三井住友カードの取り組みは、金融業界全体におけるAI活用の一例です。他の金融機関でも、様々な形でAIを活用する動きが加速しています。

他の金融機関の事例

  1. 三井住友信託銀行:AIを活用した360度評価ツール「GROW360」を導入し、人材評価の精度向上を図っています。

  2. ふくおかフィナンシャルグループ:IBMと共同で「融資稟議書作成AI」の実証実験を行い、作業時間の35%削減を達成しています。

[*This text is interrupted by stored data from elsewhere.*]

-- ==== Sys2Proof/Laws/Ops.lean ====
section
/-! SUPPORT. One lemma per shared operation: everything it can answer, guards included. -/

namespace Sys2Proof.Machine

open Sys2Proof

/-! ### The checks that raise -/

/-- The bound: the rest of the instruction, or `OutOfBounds`. -/
theorem guardRange_cases (start len : Nat) (body : Outcome) :
    ((len = 0 ∨ start + len ≤ 4096) ∧ guardRange start len body = body) ∨
    ((len ≠ 0 ∧ 4096 < start + len) ∧ guardRange start len body = .fault (.outOfBounds (max start 4096))) := by
  by_cases h : len = 0 ∨ start + len ≤ 4096
  · exact .inl ⟨h, if_pos h⟩
  · exact .inr ⟨by omega, if_neg h⟩

theorem guardRange_of_le {start len : Nat} (body : Outcome) (h : len = 0 ∨ start + len ≤ 4096) :
    guardRange start len body = body := if_pos h

theorem guardRange_of_lt {start len : Nat} (body : Outcome) (h : len ≠ 0 ∧ 4096 < start + len) :
    guardRange start len body = .fault (.outOfBounds (max start 4096)) :=
  if_neg (show ¬(len = 0 ∨ start + len ≤ memSize) by simp only [memSize]; omega)

/-- The font rule: the rest of the instruction, or `FontWrite`. -/
theorem guardFont_cases (c : Config) (start : Nat) (body : Outcome) :
    (¬(c.fontProtect = true ∧ start < 0x050) ∧ guardFont c start body = body) ∨
    ((c.fontProtect = true ∧ start < 0x050) ∧ guardFont c start body = .fault (.fontWrite start)) := by
  by_cases h : c.fontProtect = true ∧ start < 0x050
  · exact .inr ⟨h, if_pos h⟩
  · exact .inl ⟨h, if_neg h⟩

theorem guardFont_of_le {start : Nat} (c : Config) (body : Outcome) (h : 0x050 ≤ start) :
    guardFont c start body = body :=
  if_neg (show ¬(c.fontProtect = true ∧ start < fontEnd) by simp only [fontEnd]; omega)

theorem guardFont_of_unprotected {c : Config} (start : Nat) (body : Outcome) (h : c.fontProtect = false) :
    guardFont c start body = body := if_neg (by simp [h])

@[simp] theorem hardware_fontProtect : Config.hardware.fontProtect = true := rfl
@[simp] theorem hardware_unknownOpcode : Config.hardware.unknownOpcode = .halt := rfl
@[simp] theorem hardware_shiftSrc : Config.hardware.shiftSrc = .vx := rfl
@[simp] theorem hardware_fx0aSelect : Config.hardware.fx0aSelect = .lowest := rfl
@[simp] theorem hardware_fx0aClearsLatch : Config.hardware.fx0aClearsLatch = false := rfl
@[simp] theorem hardware_resetPolicy : Config.hardware.resetPolicy = .zero := rfl
@[simp] theorem hardware_font : Config.hardware.font = standardFont := rfl
@[simp] theorem hardware_rand : Config.hardware.rand = Config.randByte := rfl

/-- The key index: the rest of the instruction with it, or `KeyOutOfBounds`. -/
theorem withKey_cases (v : Byte) (body : KeyIndex → Outcome) :
    (∃ k : KeyIndex, v.toNat = k.val ∧ withKey v body = body k) ∨
    (15 < v.toNat ∧ withKey v body = .fault (.keyOutOfBounds v)) := by
  by_cases h : v.toNat < 16
  · exact .inl ⟨⟨v.toNat, h⟩, rfl, dif_pos h⟩
  · exact .inr ⟨by omega, dif_neg h⟩

theorem withKey_of_eq {v : Byte} {k : KeyIndex} (body : KeyIndex → Outcome) (h : v.toNat = k.val) :
    withKey v body = body k := by
  have hk : (⟨v.toNat, h ▸ k.isLt⟩ : KeyIndex) = k := Fin.ext h
  rw [withKey, dif_pos (h ▸ k.isLt), hk]

/-! ### The call stack -/

/-- A push: the value at the old `sp`, `sp` up by one and nothing else changed, or `StackOverflow`. -/
theorem push_cases (s : State) (v : Word) (body : State → Outcome) :
    (∃ (h : s.sp.val < 16) (p : Fin 17), p.val = s.sp.val + 1 ∧
      push s v body = body { s with stack := s.stack.set s.sp.val v, sp := p }) ∨
    (s.sp.val = 16 ∧ push s v body = .fault (.stackOverflow s.pc)) := by
  by_cases h : s.sp.val < 16
  · exact .inl ⟨h, ⟨s.sp.val + 1, by omega⟩, rfl, dif_pos h⟩
  · exact .inr ⟨by omega, dif_neg h⟩

/-- A pop: the entry below `sp`, `sp` down by one and nothing else changed, or `StackUnderflow`. -/
theorem pop_cases (s : State) (body : Word → State → Outcome) :
    (∃ (k : Fin 16) (p : Fin 17), s.sp.val = k.val + 1 ∧ p.val = k.val ∧
      pop s body = body s.stack[k.val] { s with sp := p }) ∨
    (s.sp.val = 0 ∧ pop s body = .fault (.stackUnderflow s.pc)) := by
  by_cases h : 0 < s.sp.val
  · exact .inl ⟨⟨s.sp.val - 1, by omega⟩, ⟨s.sp.val - 1, by omega⟩, by simp; omega, rfl, dif_pos h⟩
  · exact .inr ⟨by omega, dif_neg h⟩

/-! ### Bytes at I -/

@[simp] theorem length_bytesAtI (s : State) (len : Nat) : (s.bytesAtI len).length = len := by
  simp [State.bytesAtI]

@[simp] theorem getElem_bytesAtI (s : State) (len k : Nat) (h : k < (s.bytesAtI len).length) :
    (s.bytesAtI len)[k] = s.mem.read (s.I.toNat + k) := by
  simp [State.bytesAtI, State.ea]

@[simp] theorem length_regsUpTo (s : State) (x : Reg) : (s.regsUpTo x).length = x.val + 1 := by
  simp [State.regsUpTo]

theorem getElem_regsUpTo (s : State) (x k : Reg) (h : k.val < (s.regsUpTo x).length) :
    (s.regsUpTo x)[k.val] = s.reg k := by
  simp [State.regsUpTo, State.reg]

@[simp] theorem length_bcdDigits (v : Byte) : (bcdDigits v).length = 3 := rfl

/-! ### The keys -/

theorem mem_pressedKeys (s : State) (k : KeyIndex) : k ∈ s.pressedKeys ↔ s.key[k.val] = true := by
  simp [State.pressedKeys, State.isPressed]

theorem pressedKeys_eq_nil (s : State) : s.pressedKeys = [] ↔ ∀ k : KeyIndex, s.key[k.val] = false := by
  simp [State.pressedKeys, State.isPressed, List.filter_eq_nil_iff]

/-- The head of the pressed keys is the lowest of them. -/
theorem pressedKeys_head_le {s : State} {k : KeyIndex} {ks : List KeyIndex} (h : s.pressedKeys = k :: ks)
    (j : KeyIndex) (hj : s.key[j.val] = true) : k.val ≤ j.val := by
  have hs : (k :: ks).Pairwise (· ≤ ·) := by
    rw [← h]
    exact ((List.pairwise_lt_finRange 16).imp le_of_lt).filter _
  have hm : j ∈ k :: ks := h ▸ (mem_pressedKeys s j).mpr hj
  rcases List.mem_cons.mp hm with rfl | hm
  · exact le_rfl
  · exact (List.pairwise_cons.mp hs).1 j hm

/-- On this hardware FX0A takes the lowest pressed key, and neither draws nor clears a latch. -/
@[simp] theorem chooseKey_hardware (k : KeyIndex) (s : State) : chooseKey Config.hardware k s = k := rfl
@[simp] theorem afterChoice_hardware (s : State) : afterChoice Config.hardware s = s := rfl
@[simp] theorem afterTaking_hardware (k : KeyIndex) (s : State) : afterTaking Config.hardware k s = s := rfl

/-! ### Fetch and step -/

/-- A fetch that succeeds, and the word it gives. -/
theorem fetchWord_eq_ok (s : State) (w : Word) : fetchWord s = .ok w ↔
    s.pc.toNat + 1 < 4096 ∧ w = wordOfBytes (s.mem.read s.pc.toNat) (s.mem.read (s.pc.toNat + 1)) := by
  unfold fetchWord
  split
  · simp_all [eq_comm]
  · simp_all

/-- A step: the fetch faults, or the word is unrecognised, or its instruction runs. -/
theorem stepVia_cases (c : Config) (run : Instr → State → Outcome) (s : State) :
    (4095 ≤ s.pc.toNat ∧ stepVia c run s = .fault (.outOfBounds (max s.pc.toNat 4096))) ∨
    (s.pc.toNat + 1 < 4096 ∧ ∃ w, fetchWord s = .ok w ∧
      ((decodeWord w = none ∧ stepVia c run s = unknownWord c w s) ∨
        ∃ i, decodeWord w = some i ∧ stepVia c run s = run i s)) := by
  by_cases h : s.pc.toNat + 1 < 4096
  · refine .inr ⟨h, _, if_pos h, ?_⟩
    cases hd : decodeWord (wordOfBytes (s.mem.read s.pc.toNat) (s.mem.read (s.pc.toNat + 1))) with
    | none => exact .inl ⟨rfl, by simp only [stepVia, fetchWord, memSize, if_pos h, hd]⟩
    | some i => exact .inr ⟨i, rfl, by simp only [stepVia, fetchWord, memSize, if_pos h, hd]⟩
  · exact .inl ⟨by omega, by simp only [stepVia, fetchWord, memSize, if_neg h, raise]⟩

end Sys2Proof.Machine
end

  3. 楽天証券:AIを活用した投資アドバイスサービスを展開しています。

https://www.ibm.com/blogs/smarter-business/business/ffg-generative-ai-dx-01/

今後の展望

金融業界におけるAI活用は、今後さらに加速すると予想されます。特に以下の分野での活用が期待されています:

  1. リスク管理:AIによる市場動向の分析や不正取引の検知

  2. パーソナライズドサービス:顧客の行動パターンを分析し、最適な金融商品を提案

  3. 業務効率化:バックオフィス業務の自動化やペーパーレス化の推進

まとめ

三井住友カードとELYZAの生成AI導入は、金融業界におけるAI活用の新たなマイルストーンとなりました。この取り組みは、顧客サービスの向上と業務効率化の両立を実現する先進的な事例として、他の金融機関にも大きな影響を与えるでしょう。今後、AIの進化とともに、金融サービスはさらに高度化・個別化していくことが予想されます。一方で、セキュリティやプライバシーの問題、AIの判断の透明性確保など、解決すべき課題も残されています。これらの課題に適切に対処しながら、AIの可能性を最大限に活用していくことが、金融業界の未来を左右する重要な鍵となるでしょう。